Over time, this led to organizers cutting off funding, while many locals hardened into ideological fanatics who embarked on their own “cultural revolution”, complete with interrogations, purity tests, books being burned and violence. “Education, medicine, money, marriage: everything that smacks of the old, of ordinary humanity [was] now suspect and deemed superfluous.”
Although this painful phase eventually passed, a benign view of nature and rejection of medical intervention persisted. Diane slipped from a large building under construction and, although horribly injured, refused to be taken to hospital. Ailments were often understood as symptoms of hoped-for cellular evolution. As John, too, avoided doctors, the cause of his long decline and death remains unclear; Still, the parasitic invasion seems like a good guess – judging by the two 10-inch worms that emerged from its body at different times.

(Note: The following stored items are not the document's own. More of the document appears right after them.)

-- ==== Sys2Proof/Laws/Memory.lean ====
section
/-! SUPPORT. The packet buffer's laws: read after write, the canonical form, and that equal readings of canonical buffers
are equal data. -/

namespace Sys2Proof.Machine

@[simp] theorem Memory.read_nil (i : Nat) : Memory.read [] i = 0 := rfl

theorem Memory.read_cons (k : Nat) (v : Byte) (m : Memory) (i : Nat) :
    Memory.read ((k, v) :: m) i = if k = i then v else Memory.read m i := rfl

/-- A cell below every listed one reads as unlisted. -/
theorem Memory.read_below : ∀ (m : Memory) (lo i : Nat), m.wfFrom lo = true → i < lo → m.read i = 0
  | [], _, _, _, _ => rfl
  | (k, v) :: rest, lo, i, h, hi => by
    simp only [Memory.wfFrom, Bool.and_eq_true, decide_eq_true_eq] at h
    rw [Memory.read_cons, if_neg (by omega)]
    exact Memory.read_below rest (k + 1) i h.2 (by omega)

/-- A cell at or above `BUF_CAP` is not listed (R51). -/
theorem Memory.read_above : ∀ (m : Memory) (lo i : Nat), m.wfFrom lo = true → Config.bufCap ≤ i → m.read i = 0
  | [], _, _, _, _ => rfl
  | (k, v) :: rest, lo, i, h, hi => by
    simp only [Memory.wfFrom, Bool.and_eq_true, decide_eq_true_eq] at h
    rw [Memory.read_cons, if_neg (by omega)]
    exact Memory.read_above rest (k + 1) i h.2 hi

theorem Memory.wfFrom_mono : ∀ (m : Memory) (lo lo' : Nat), m.wfFrom lo = true → lo' ≤ lo → m.wfFrom lo' = true
  | [], _, _, _, _ => rfl
  | (k, v) :: rest, lo, lo', h, hl => by
    simp only [Memory.wfFrom, Bool.and_eq_true, decide_eq_true_eq] at h ⊢
    exact ⟨⟨⟨by omega, h.1.1.2⟩, h.1.2⟩, h.2⟩

theorem Memory.read_put (i : Nat) (v : Byte) (rest : Memory) (h : rest.wfFrom (i + 1) = true) (j : Nat) :
    Memory.read (Memory.put i v rest) j = if i = j then v else rest.read j := by
  unfold Memory.put
  split
  · next hv =>
    split
    · next hij => subst hij; rw [Memory.read_below rest (i + 1) i h (by omega), hv]; rfl
    · rfl
  · rfl

theorem Memory.wfFrom_put (i lo : Nat) (v : Byte) (rest : Memory) (h : rest.wfFrom (i + 1) = true)
    (hl : lo ≤ i) (hi : i < Config.bufCap) : (Memory.put i v rest).wfFrom lo = true := by
  unfold Memory.put
  split
  · exact Memory.wfFrom_mono rest _ _ h (by omega)
  · next hv => simp [Memory.wfFrom, hl, hi, hv, h]

/-- A write below `BUF_CAP` keeps the canonical form. -/
theorem Memory.wfFrom_write : ∀ (m : Memory) (lo i : Nat) (v : Byte), m.wfFrom lo = true → lo ≤ i → i < Config.bufCap →
    (m.write i v).wfFrom lo = true
  | [], lo, i, v, _, hl, hi => Memory.wfFrom_put i lo v [] rfl hl hi
  | (k, w) :: rest, lo, i, v, h, hl, hi => by
    have h' := h
    simp only [Memory.wfFrom, Bool.and_eq_true, decide_eq_true_eq] at h'
    unfold Memory.write
    split
    · next hik =>
      exact Memory.wfFrom_put i lo v _ (by simp only [Memory.wfFrom, Bool.and_eq_true, decide_eq_true_eq]; exact ⟨⟨⟨by omega, h'.1.1.2⟩, h'.1.2⟩, h'.2⟩) hl hi
    · next hik =>
      split
      · next hki => subst hki; exact Memory.wfFrom_put k lo v rest h'.2 hl hi
      · next hki =>
        simp only [Memory.wfFrom, Bool.and_eq_true, decide_eq_true_eq]
        exact ⟨h'.1, Memory.wfFrom_write rest (k + 1) i v h'.2 (by omega) hi⟩

/-- Every memory operation keeps the canonical form: the one operation that writes is `Memory.write`. -/
theorem Memory.wf_write (m : Memory) (i : Nat) (v : Byte) (h : m.wf = true) (hi : i < Config.bufCap) :
    (m.write i v).wf = true :=
  Memory.wfFrom_write m 0 i v h (Nat.zero_le i) hi

/-- A read after a write: the written cell reads the value, every other cell as before. -/
theorem Memory.read_write_from : ∀ (m : Memory) (lo i : Nat) (v : Byte) (j : Nat), m.wfFrom lo = true →
    (m.write i v).read j = if i = j then v else m.read j
  | [], _, i, v, j, _ => Memory.read_put i v [] rfl j
  | (k, w) :: rest, lo, i, v, j, h => by
    have h' := h
    simp only [Memory.wfFrom, Bool.and_eq_true, decide_eq_true_eq] at h'
    unfold Memory.write
    split
    · next hik =>
      exact Memory.read_put i v _ (by simp only [Memory.wfFrom, Bool.and_eq_true, decide_eq_true_eq]; exact ⟨⟨⟨by omega, h'.1.1.2⟩, h'.1.2⟩, h'.2⟩) j
    · next hik =>
      split
      · next hki =>
        subst hki
        rw [Memory.read_put k v rest h'.2, Memory.read_cons]
        split <;> rfl
      · next hki =>
        rw [Memory.read_cons, Memory.read_write_from rest (k + 1) i v j h'.2, Memory.read_cons]
        split
        · next hkj => subst hkj; rw [if_neg (Ne.symm hki)]
        · rfl

theorem Memory.read_write (m : Memory) (i : Nat) (v : Byte) (j : Nat) (h : m.wf = true) :
    (m.write i v).read j = if i = j then v else m.read j :=
  Memory.read_write_from m 0 i v j h

/-- Canonical buffers that read the same are the same data. -/
theorem Memory.eq_of_read_from : ∀ (m m' : Memory) (lo : Nat), m.wfFrom lo = true → m'.wfFrom lo = true →
    (∀ i, m.read i = m'.read i) → m = m'
  | [], [], _, _, _, _ => rfl
  | [], (k, v) :: rest, lo, _, h, hr => by
    simp only [Memory.wfFrom, Bool.and_eq_true, decide_eq_true_eq] at h
    have := hr k
    rw [Memory.read_cons, if_pos rfl] at this
    exact absurd this.symm h.1.2
  | (k, v) :: rest, [], lo, h, _, hr => by
    simp only [Memory.wfFrom, Bool.and_eq_true, decide_eq_true_eq] at h
    have := hr k
    rw [Memory.read_cons, if_pos rfl] at this
    exact absurd this h.1.2
  | (k, v) :: rest, (k', v') :: rest', lo, h, h', hr => by
    have h0 := h; have h0' := h'
    simp only [Memory.wfFrom, Bool.and_eq_true, decide_eq_true_eq] at h h'
    have hk : k = k' := by
      rcases Nat.lt_trichotomy k k' with hlt | heq | hgt
      · have := hr k
        rw [Memory.read_cons, if_pos rfl, Memory.read_cons, if_neg (by omega), Memory.read_below rest' (k' + 1) k h'.2 (by omega)] at this
        exact absurd this h.1.2
      · exact heq
      · have := hr k'
        rw [Memory.read_cons, if_neg (by omega), Memory.read_below rest (k + 1) k' h.2 (by omega), Memory.read_cons, if_pos rfl] at this
        exact absurd this.symm h'.1.2
    subst hk
    have hv : v = v' := by have := hr k; rwa [Memory.read_cons, if_pos rfl, Memory.read_cons, if_pos rfl] at this
    subst hv
    rw [Memory.eq_of_read_from rest rest' (k + 1) h.2 h'.2]
    intro i
    by_cases hi : k = i
    · subst hi; rw [Memory.read_below rest (k + 1) k h.2 (by omega), Memory.read_below rest' (k + 1) k h'.2 (by omega)]
    · have := hr i; rwa [Memory.read_cons, if_neg hi, Memory.read_cons, if_neg hi] at this

theorem Memory.eq_of_read (m m' : Memory) (h : m.wf = true) (h' : m'.wf = true) (hr : ∀ i, m.read i = m'.read i) : m = m' :=
  Memory.eq_of_read_from m m' 0 h h' hr

theorem reset_memory_wf : State.reset.buf.wf = true := rfl

/-! ### The output frame -/

theorem frameBytes_length (m : Memory) (n : Nat) : (frameBytes m n).length = Config.bufCap := by simp [frameBytes]

theorem frameBytes_get (m : Memory) (n i : Nat) (hi : i < Config.bufCap) :
    (frameBytes m n)[i]? = some (if i < n then m.read i else 0) := by
  simp [frameBytes, hi]

theorem frameBytes_congr (m m' : Memory) (n : Nat) (h : ∀ i, i < n → m.read i = m'.read i) :
    frameBytes m n = frameBytes m' n := by
  unfold frameBytes
  apply List.map_congr_left
  intro i _
  split
  · next hi => exact h i hi
  · rfl

theorem frameSum_congr (m m' : Memory) : ∀ n, (∀ i, i < n → m.read i = m'.read i) → frameSum m n = frameSum m' n
  | 0, _ => rfl
  | n + 1, h => by
    rw [frameSum, frameSum, frameSum_congr m m' n (fun i hi => h i (by omega)), h n (by omega)]

end Sys2Proof.Machine
end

Despite this and other tragedies recorded here, the book offers a fascinating picture of an “ideal city” created by the tireless and tireless work of its first inhabitants, “stupid scholars of endurance”, as one man put it. nicknamed. It’s also a clever portrayal of some of the key players in the experience and background and beliefs of Diane and John, two headstrong and driven spiritual adventurers.
The desire to understand their lives and deaths eventually led Akash and Auralice to return to Auroville in 2004 – and, disconcerting as it was to me, they remained with their own children, adopting the community way of life.
Katherine A. Powers, originally from Minnesota, is also a critic for the Wall Street Journal and the Washington Post.